Results: We achieve state-of-the-art language modeling results on the Topical Chat dataset, with a perplexity of 11.55 on the test frequent split, and 10.87 on the test rare split. Table 7 shows a comparison between our model's perplexity compared to PD NRG [24] . Inference: We use beam search with a beam length of 5, along with top_p sampling [30] with p=0.95, and top_k sampling with k=50 for inference. Two instances of the fine-tuned model are run in production, where one of the models only uses the conversational context and dummy facts, and the other instance uses the context and top 5 facts to generate the response. Such a configuration enables us to generate both factual and non-factual responses to a user query.

Sacre BLEU Baseline -PD NRG 12.25 / 12.62 -WikiBot (ours) 11.55 / 10.87 2.37 / 2.47 Table 7 : WikiBot performance on the Topical Chat test dataset (freq/rare)

One of the drawbacks of WikiBot is that it generates factual responses, even when not desired. To circumvent this problem, and in order to generate more colloquial responses, we fine-tuned BlenderBot (400 M parameters) on the DailyDialog dataset [31] . Trained using a standard transformer encoder-decoder architecture, and conditioned on the conversation history, the Chit Chat Bot is able to generate opinions, personal experiences and conduct chit chat on any topic. We train the model in a distributed manner, on 4 V-100 GPUs with mixed-precision training, and a learning rate of 2e-5. We limit the batch size in each GPU node to 16, and accumulate gradients for 4 steps, and use AdamW optimizer for optimizing the parameters. Results: We achieve state-of-the-art language modeling results on the DailyDialog dataset, with a perplexity of 9.04 on the test dataset. Table 8 shows a comparison between our model's perplexity and sacreBLEU scores [32] compared to pre-trained BlenderBot (400 M). Inference: We use beam search with a beam length of 5, along with top_p sampling with p=0.98, and top_k sampling with k=50 for inference. We also enforce the decoder to not generate repeating n-grams present in the context, with a size of 3.

Perplexity sacreBLEU Baseline -BlenderBot 26.25 0.68 ChitChatBot (ours) 9.04 2.79 Table 8 : Chit Chat Bot performance on the DailyDialog test dataset

Generating meaningful and thoughtful prompts generally enables deeper conversation. In order to engage in deep but controlled conversations with the users, we introduced Neuro Prompt RG: a response generation strategy which can help conduct meaningful conversations in pre-defined themes for at least six turns. At its core, the Neuro Prompt RG is an amalgamation of neural generators and deterministic prompts. We describe the details of generating a response using the Neuro Prompt RG below.
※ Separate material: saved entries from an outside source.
-- ==== Sys2Proof/Laws/Start.lean ====
section
/-!
SUPPORT. A ZCP command that starts runs its effect, and nothing else happens.
-/
namespace Sys2Proof.Machine

/-- Whether a version is acceptable does not depend on what else waits. -/
theorem State.versionFail_fetched (s : State) (c d : Submission) (h : List Submission → List Submission) :
    (s.modFunc d.func fun g => { g with fetched := h g.fetched }).versionFail c = s.versionFail c := by
  have e : ((s.modFunc d.func fun g => { g with fetched := h g.fetched }).func c.func).version c.src = (s.func c.func).version c.src := by
    simp only [State.func, State.modFunc, modNth_getD]
    split <;> cases c.src <;> rfl
  unfold State.versionFail
  rw [e]
  rfl

theorem State.zcp_starts {s : State} {op : Nat} {c : Submission} (h : s.starts op c = true) (k : Submission → State → State) :
    s.zcp op c k = k (s.sent op c) (s.begun op c) := by
  have e : s.zcp op c k =
      (let c := s.sent op c
       let g := s.func c.func
       if !s.ready || 4 ≤ c.func then s
       else if g.fetched.contains c then
         if g.nextStart s.execWaits = some c then
           let s := s.modFunc c.func fun g => { g with fetched := eraseOne c g.fetched }
           match s.versionFail c with
           | some r => (s.violHdr c.func).single c stVersion (reason7 r)
           | none => if g.holds c then s.modFunc c.func fun g => { g with held := g.held ++ [c] } else s.start c (k c)
         else s
       else if g.released.contains c then
         if s.nextReleased s.execWaits c.func ≠ some c then s
         else (s.modFunc c.func fun g => { g with released := eraseOne c g.released }).start c (k c)
       else if g.held.contains c then s
       else
         let t := s.touched c
         match t.headerFail c with
         | some (st, r) => (t.violHdr c.func).single c st (reason7 r)
         | none =>
           if g.holds c || g.blocked g.fetched c || t.execWaits c then t.takeUp c
           else match t.versionFail c with
             | some r => (t.violHdr c.func).single c stVersion (reason7 r)
             | none => t.start c (k c)) := rfl
  rw [e]
  clear e
  unfold State.starts at h
  unfold State.begun
  generalize s.sent op c = d at h ⊢
  dsimp only at h ⊢
  unfold State.start
  simp only [Bool.and_eq_true, decide_eq_true_eq] at h
  obtain ⟨⟨hr, hf⟩, h⟩ := h
  have hb : (!s.ready || Decidable.decide (4 ≤ d.func)) = false := by simp [hr, hf]
  simp only [hb, Bool.false_eq_true, if_false]
  by_cases h1 : (s.func d.func).fetched.contains d = true
  · simp only [h1, if_true, Bool.and_eq_true, decide_eq_true_eq, Bool.not_eq_true', Option.isNone_iff_eq_none] at h ⊢
    obtain ⟨⟨h2, h3⟩, h4⟩ := h
    have e := s.versionFail_fetched d d (eraseOne d)
    rw [h3] at e
    simp only [h2, if_true, e, h4, if_false, Bool.false_eq_true]
  · by_cases h2 : (s.func d.func).released.contains d = true
    · simp only [h1, h2, if_true, if_false, Bool.false_eq_true, decide_eq_true_eq] at h ⊢
      simp only [h, ne_eq, not_true_eq_false, if_false]
    · simp only [h1, h2, if_false, Bool.false_eq_true] at h ⊢
      simp only [Bool.and_eq_true, Bool.not_eq_true', Option.isNone_iff_eq_none] at h
      obtain ⟨⟨⟨⟨⟨h3, h4⟩, h8⟩, h5⟩, h6⟩, h7⟩ := h
      simp only [h3, h4, h5, h6, h7, h8, Bool.or_self, Bool.false_eq_true, if_false]

end Sys2Proof.Machine
end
1. When the RG is invoked for the first time, the first step is to sample a theme from a list of pre-defined themes: Accomplishments, Advertising, Aliens, Animals, Apps, Art, Camping, Change, Charity, Creativity, Dance, Distant Future, Driving, Facts, Fishing, Friends, Fruit, Garden, Habits, Happiness, Heroes, Hiking, History, Hobbies, Ice-cream, Luck, Near Future, Photography, Self-driving cars, Shopping, Singing, Social Media, Stress, Superhero, Talents, Travel, VR, Weather. 2. If the bot was already discussing a different topic, we segue from the current discussion, sample the first prompt of the sampled theme, and deliver the response to the user. 3. For all subsequent turns, we invoke the entire suite of neural generators to generate and use the re-ranker to select an appropriate response to the user's query. If suitable, we append another sampled prompt from the same theme and repeat this process until all the prompts are exhausted. We maintain a maximum of 3 prompts per theme. 4. In order to make the bot appear less interrogative, we space the prompts and refrain from adding a prompt in the immediate next turn when a prompt was already used. This helps in making the bot sound more natural and colloquial. 5. If the user portrays disinterest with the theme in any of the turns, we stop the Neuro Prompt RG and switch to a different generation strategy.
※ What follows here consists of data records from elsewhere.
/-- A cap in range is set on every die of the function, and recorded where it changed one. -/
theorem pwrCap'_inRange {d : Submission} {u : State} :
    let w := at' d.small 0 4
    (if u.quad then 300 ≤ w ∧ w ≤ 700 else 1200 ≤ w ∧ w ≤ 2800) →
    pwrCap' d u = if (u.diesOf d.func).all fun e => (u.die e).power.capW = w then u.single d stOk
      else ((u.diesOf d.func).foldl (fun v e => State.modPower v e fun p => { p with capW := w }) u).okJ d := by
  intro w hrange
  refine if_neg ?_
  cases hq : u.quad <;> simpa [hq, w] using hrange

/-- A mode in range is set on every die of the function, recorded where it changed one, and waits for the clock. -/
theorem pwrMode'_inRange {d : Submission} {u : State} :
    let mode := at' d.small 0 1
    let boost := at' d.small 1 1
    let mhz := at' d.small 2 2
    mode ≤ 1 → boost ≤ 1 → 800 ≤ mhz → mhz ≤ 1250 → mhz % 25 = 0 →
    let same := (u.diesOf d.func).all fun e =>
      let p := (u.die e).power
      p.pitchHold = (mode = 1) && p.boostEn = (boost = 1) && p.phMhz = mhz
    let v := (u.diesOf d.func).foldl (fun v e => State.modPower v e fun p =>
      { p with pitchHold := mode = 1, boostEn := boost = 1, phMhz := mhz }) u
    let w := if same then (v, 0) else v.journalCmd d
    pwrMode' d u = (w.1.modFunc d.func fun g => { g with modeJob := some (d, w.2) }).settleMode d.func := by
  intro mode boost mhz hmode hboost hlow hhigh hstep
  exact if_neg (by simp [mode, boost, mhz] at *; omega)

/-- Settles O24: each command starts, and its parameters are in range. -/
theorem powerCommandsTakeEffect : Obligations.PowerCommandsTakeEffect := by
  intro s c
  refine ⟨fun h => ?cap, fun h => ?mode, fun h => exec_axlReplan h⟩
  case cap =>
    intro d u w hrange
    exact (exec_pwrCap h).trans (congrArg Host.Outcome.next (pwrCap'_inRange hrange))
  case mode =>
    intro d u mode boost mhz hmode hboost hlow hhigh hstep
    exact (exec_pwrMode h).trans (congrArg Host.Outcome.next (pwrMode'_inRange hmode hboost hlow hhigh hstep))

/-! ## CNT_READ, CNT_CLEAR and FLT_QUERY (Table 16.7, R375, R450) -/

section
variable {s : State} {c : Submission}

theorem exec_cntRead (h : s.starts 0x0702 c = true) : exec (.cntRead c) s = .next (cntRead' (s.sent 0x0702 c) (s.begun 0x0702 c)) :=
  congrArg Host.Outcome.next (State.zcp_starts h cntRead')

theorem exec_cntClear (h : s.starts 0x0703 c = true) :
    exec (.cntClear c) s = .next (cntClear' (s.sent 0x0703 c) (s.begun 0x0703 c)) :=
  congrArg Host.Outcome.next (State.zcp_starts h cntClear')

theorem exec_fltQuery (h : s.starts 0x0701 c = true) :
    exec (.fltQuery c) s = .next (fltQuery' (s.sent 0x0701 c) (s.begun 0x0701 c)) :=
  congrArg Host.Outcome.next (State.zcp_starts h fltQuery')

end

section
variable {d : Submission} {u : State}

/-- A range that ends within the catalogue ends at its last counter at most. -/
theorem not_cntLast_lt {first n : Nat} (h : first + n ≤ 327680) : ¬ cntLast < first + n - 1 := by
  unfold cntLast
  omega

theorem cntRead'_inRange (hone : 1 ≤ hb d 28 4) (hmax : hb d 28 4 ≤ 4096) (hlast : hb d 24 4 + hb d 28 4 ≤ 327680)
    (hout : u.outOk d (hb d 32 8) (8 * hb d 28 4) = true) :
    cntRead' d u = u.outSingle d (hb d 32 8)
      ((List.range (hb d 28 4)).flatMap fun i => leBytes 8 (u.ctrAt d.func (hb d 24 4 + i))) (leBytes 8 u.clk) := by
  have last := not_cntLast_lt hlast
  refine if_neg ?_
  simp only [hout, Bool.or_eq_true, decide_eq_true_eq, Bool.not_true, Bool.false_eq_true, or_false]
  omega

theorem cntClear'_inRange :
    let first := hb d 24 4
    let n := hb d 28 4
    let all := bit (hb d 40 1) 0
    (all = true ∨ 1 ≤ n ∧ n ≤ 4096 ∧ first + n ≤ 327680) →
    let v := u.modFunc d.func fun g => { g with ctrs := g.ctrs.filter fun x => !all && !(first ≤ x.1 && x.1 < first + n) }
    cntClear' d u = if (v.func d.func).ctrs.length = (u.func d.func).ctrs.length then v.single d stOk else v.okJ d := by
  intro first n all hrange
  refine if_neg ?_
  simp only [Bool.and_eq_true, Bool.or_eq_true, decide_eq_true_eq, Bool.not_eq_true']
  rintro ⟨some, out⟩
  rcases hrange with every | hrange
  · exact Bool.false_ne_true (some.symm.trans every)
  · obtain ⟨hone, hmax, hlast⟩ := hrange
    have last := not_cntLast_lt hlast
    omega

/-- The records of a die in service, from the position asked. -/
theorem fltQuery'_inRange (hdie : hb d 24 1 ≤ if u.quad then 0 else 3) (hone : 1 ≤ hb d 26 2) (hmax : hb d 26 2 ≤ 256)
    (hout : u.outOk d (hb d 32 8) (32 * hb d 26 2) = true) (hup : u.up (u.physDie d.func (hb d 24 1)) = true) :
    let n := hb d 26 2
    let x := u.die (u.physDie d.func (hb d 24 1))
    fltQuery' d u = u.outSingle d (hb d 32 8)
      ((List.range n).flatMap fun i => match SMap.find ((hb d 25 1 + i) % 256) x.faults with | some r => r.bytes | none => zeros 32)
      (leBytes 2 n ++ leBytes 2 x.fltHead ++ leBytes 4 x.fltSeq) := by
  refine (if_neg ?_).trans (if_neg (by simp [hup]))
  simp only [hout, Bool.or_eq_true, decide_eq_true_eq, Bool.not_true, Bool.false_eq_true, or_false]
  omega

end

/-- Settles O15: each command starts, and its range is one that Table 16.7 allows. -/
theorem counterAndFaultCommands : Obligations.CounterAndFaultCommands := by
  intro s c
  refine ⟨fun h => ?read, fun h => ?clear, fun h => ?query⟩
  case read =>
    intro d u first n hone hmax hlast hout
    exact (exec_cntRead h).trans (congrArg Host.Outcome.next (cntRead'_inRange hone hmax hlast hout))
  case clear =>
    intro d u first n all hrange
    exact (exec_cntClear h).trans (congrArg Host.Outcome.next (cntClear'_inRange hrange))
  case query =>
    intro d u n x hdie hone hmax hout hup
    exact (exec_fltQuery h).trans (congrArg Host.Outcome.next (fltQuery'_inRange hdie hone hmax hout hup))

end Sys2Proof.Machine
end

section
/-!
PROOFS. Queues: the boundary events of stops (O14), doorbells (O27), commands taken in (O28), and completions written (O29).
-/
namespace Sys2Proof.Machine

/-! ## The boundary events (R369, R377 to R379) -/

section
variable {s : State} {f : Nat} {j : StopJob}

theorem exec_disableDone (h : (s.func f).stopReady 0x0011 (fun j => j.units.all (s.atBoundary f)) = some j) :
    exec (.disableDone f) s = .next (if j.count = 0 then (s.dropStop f j).single j.sub stOk (leBytes 4 j.count)
      else (s.dropStop f j).okJ j.sub (leBytes 4 j.count)) := by
  change execDisableDone f s = _
  unfold execDisableDone
  rw [h]

theorem exec_drainDone (h : (s.func f).stopReady 0x0012 (fun j => j.units.all s.drainedUnit) = some j) :
    exec (.drainDone f) s = .next (if j.step = 0 then (s.dropStop f j).single j.sub stOk (leBytes 2 (j.units.filter s.holdsUnit).length)
      else (s.dropStop f j).okJ j.sub (leBytes 2 (j.units.filter s.holdsUnit).length)) := by
  change execDrainDone f s = _
  unfold execDrainDone
  rw [h]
Along with the above neural generators, a pre-trained BlenderBot model (400 M parameters), and the Neural Response Generator model (NRG) released with Cobot are also leveraged, in order to generate non-factual responses and opinions. Along with the deterministic and neural generators, we also use EVI for question answering. As a fallback mechanism, a retrieval model is used to retrieve the most relevant response given the user query and intent, from an Elasticsearch index containing Topical Chat and Wizard of Wikipedia query-response pairs.

6 Response Re-ranker The responses generated by different response generators use the conversational history during generation. However, even guided by the context, a non-contextual or irrelevant response is often generated. To overcome this type of issue a response re-ranker is needed. Our system uses an ensemble of two types of re-ranking systems, (a) a poly-encoder trained on conversational data (b) a re-ranking system DIALOGRPT [33] trained on a large set of human feedback data.

Poly-encoder [34] architecture blends the best of Bi-encoder [35] and Cross-encoder [36] architectures, it uses two separate transformers to encode the context and label like a Bi-encoder. The only difference between a Bi-encoder architecture and Poly-encoder architecture is instead of using a long vector to represent the context the Poly-encoder breaks it down into m features, where m depends upon the inference time. The final score for a candidate response is a dot product between the context representation vector and the candidate representation vector.

Training Details: The Poly-encoder is trained to perform the task of sentence selection in conversational data-sets. To train the model we have considered 2 data-sets (1) ConvAI2: Persona Chat [3] (2) Ubuntu Chat corpus [37] . We experimented with different data combinations, first, we trained the "QA": "I am sorry, I do not know anything about that. Can we talk about something else ?" "BlenderBOT": "Tennis is a great sport to play . I love playing it with my friends ." "NRG": "Hi, I don't think we have been properly introduced. What's your name?" "WIKIBOT": "tennis is a racket sport that can be played individually against a single opponent or between two players each." "CHITCHATBOT": "what do you think about it? i think it's a good way to keep fit."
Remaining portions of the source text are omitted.